The string "LState" may appear on lines of the entries below; report how many such lines there are, and only that.

Collected data entries:
================================

/-- A context in a save slot (18 R362): the core it left, and what the slot's bytes hold of it. -/
structure Saved where
  core : Nat
  k : Core
  mailDue : Bool                -- entries of the mailbox that the slot's bytes do not show yet, its stack being shut (12 R258)
  deriving DecidableEq, Repr

/-- The follower of a pair (07 R151): its state, and the leader's states of the issue cycles that it has still to issue, oldest first. -/
structure Follower where
  k : Core
  lag : List Core
  deriving DecidableEq, Repr

/-- A core as reset leaves it; 02 R35 and R36 give what a launch's start makes of it (log 5). -/
def Core.reset : Core where
  rid := none
  share := none
  lidx := 0
  ctag := 0
  token := 0
  code := 0
  strict := false
  paired := false
  nmv := false
  follow := false
  defprof := 1
  quota := 0
  ldecl := 0
  s := []
  v := []
  p := []
  f := []
  dead := []
  k := []
  stale := [0, 1, 2, 3, 4, 5, 6, 7]
  seed0 := 0
  seed1 := 0
  flags := 0
  mask := 0
  ev := 0
  cause := 0
  tfbase := 0x6000
  task := 0
  phase := .idle
  pos := 0
  lastPos := 0
  ic := 0
  seq := 0
  loops := []
  ras := []
  pend := []
  bpend := []
  cbuf := []
  len := 1
  prof := 1
  stitchBit := false
  br := .none
  bound := []
  release := 0
  stitchOp := none
  op := none
  await := []
  causes := []
  mon := none
  out := .no
  mailbox := ⟨0, false, []⟩
  cancelTc := none
  stopNext := false
  stall := .none
  loopDue := false
  lastIssue := 0
  spill := []
  banks := []
  alloc := []
  mx := []
  mxBase := none
  sbuf := []
  shadow := ⟨[], [], [], [], [], [], [], 0, 0, 0, 0, [], 0, 0, [], [], [], []⟩
  rewound := false
  window := false
  after := false
  exiting := false
  seamRew := false
  seamWait := false
  evCleared := 0
  bad := []
  badSpill := []
  badLocal := []
  tasks := []
  running := none
  todo := []
  asked := false
  posted := []
  pseq := 0
  sleeves := []
  gfr := []
  waitCame := false
  came := []
  tfail := []
  pairBad := none
  local_ := []
  ct := []
  ctValid := false
  ctFail := 0

/-- A kernel image as the LC holds it for the cores: the code copy and what its header fixes (02 R26, 06 R103). -/
structure Code where
  pats : List BundleBits
  hw : List Half
  starts : List Nat
  restarts : List (Nat × Nat × Nat)
  entry : Nat
  defprof : Nat
  attr : BitVec 8
  nestlev : Nat
  quota : Nat
  seed0 : Lane
  seed1 : Lane
  stack : Nat                  -- stack whose code reserve holds it
  deriving DecidableEq, Repr

/-- A launch record (02 R30). -/
structure LRec where
  image : Word
  ctrl : BitVec 32
  rect : BitVec 32
  tag : BitVec 16
  counts : BitVec 16
  token : BitVec 32
  seed0 : Lane
  seed1 : Lane
  donejcb : Word
  waitjcb : List Word
  twtab : Word
  args : Word
  arglen : BitVec 32
  levels : List (Nat × Nat)    -- trip count, walk position
  sliceinit : Word
  deriving DecidableEq, Repr

/-- Where a launch stands (05). -/
inductive LState where
  | held                       -- at the limit of R83
  | accepting                  -- the LC's acceptance reads are under way
  | waiting | queued
  | placing                    -- position chosen, placement reads under way
  | placed
  | preempting | switchedOut
  | stopping (failed : Bool)   -- cancelled, or failing: contexts are stopping
  deriving DecidableEq, Repr

/-- A launch known to the package (05). -/
structure Launch where
  state : LState
  addr : Word                  -- its record
  die : Nat                    -- the LC that accepts it
  porttag : Nat                -- the tag of the port, for a submission at a port
  issuer : Option Nat          -- the core of an LNCH, and its request
  req : Nat
  recd : LRec
  header : List Byte           -- the 256-byte image header read at acceptance (02 R37)
  bounds : List (Nat × Nat)
  windows : List Window
  jdone : Option Nat           -- physical address of DONEJCB
  jwait : List Nat
  prio : Nat
  placedPrio : Nat
  qtc : Nat                    -- TC it entered its queue
  outTc : Nat                  -- TC at which it was told to leave its cores (18 R363)
  order : Nat                  -- its place: acceptance, queue, placement
  x0 : Nat
  y0 : Nat
  master : Nat
  args : List Byte             -- the argument block, as read at placement
  points : Nat                 -- T
  given : Nat                  -- DYN: the next point not given
  ranges : List (List Nat)     -- ranges handed out before any other (R99)
  lost : List (Nat × List Nat) -- DET: unfinished remainders of lost slices
  hand : List (Nat × Nat)      -- (point, logical core) given and not finished
  done : List Nat              -- points whose completion is not yet held by every distributor
  nfin : Nat                   -- points finished
  flags : BitVec 6             -- flags of contexts that have left their last point
  slots : List (Nat × Nat)     -- save slots: logical core, or 4096 + 64 cluster + (0 header, 1 + slice), and slot
  clusters : List Nat          -- clusters still to save
  resume : Bool                -- it was pre-empted and keeps its origin
  acc : Nat                    -- its place among the launches accepted
  evict : Option (List (Nat × Nat))  -- a pre-emption that waits for its start, with the slots reserved for it
  onMesh : Bool                -- it occupies its rectangle
  code : Nat                   -- key of its code copy, 0 for none
  failed : List Nat            -- pages of its LC's reads whose request was answered with failure
  deriving DecidableEq, Repr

================================

Answer to this task => 2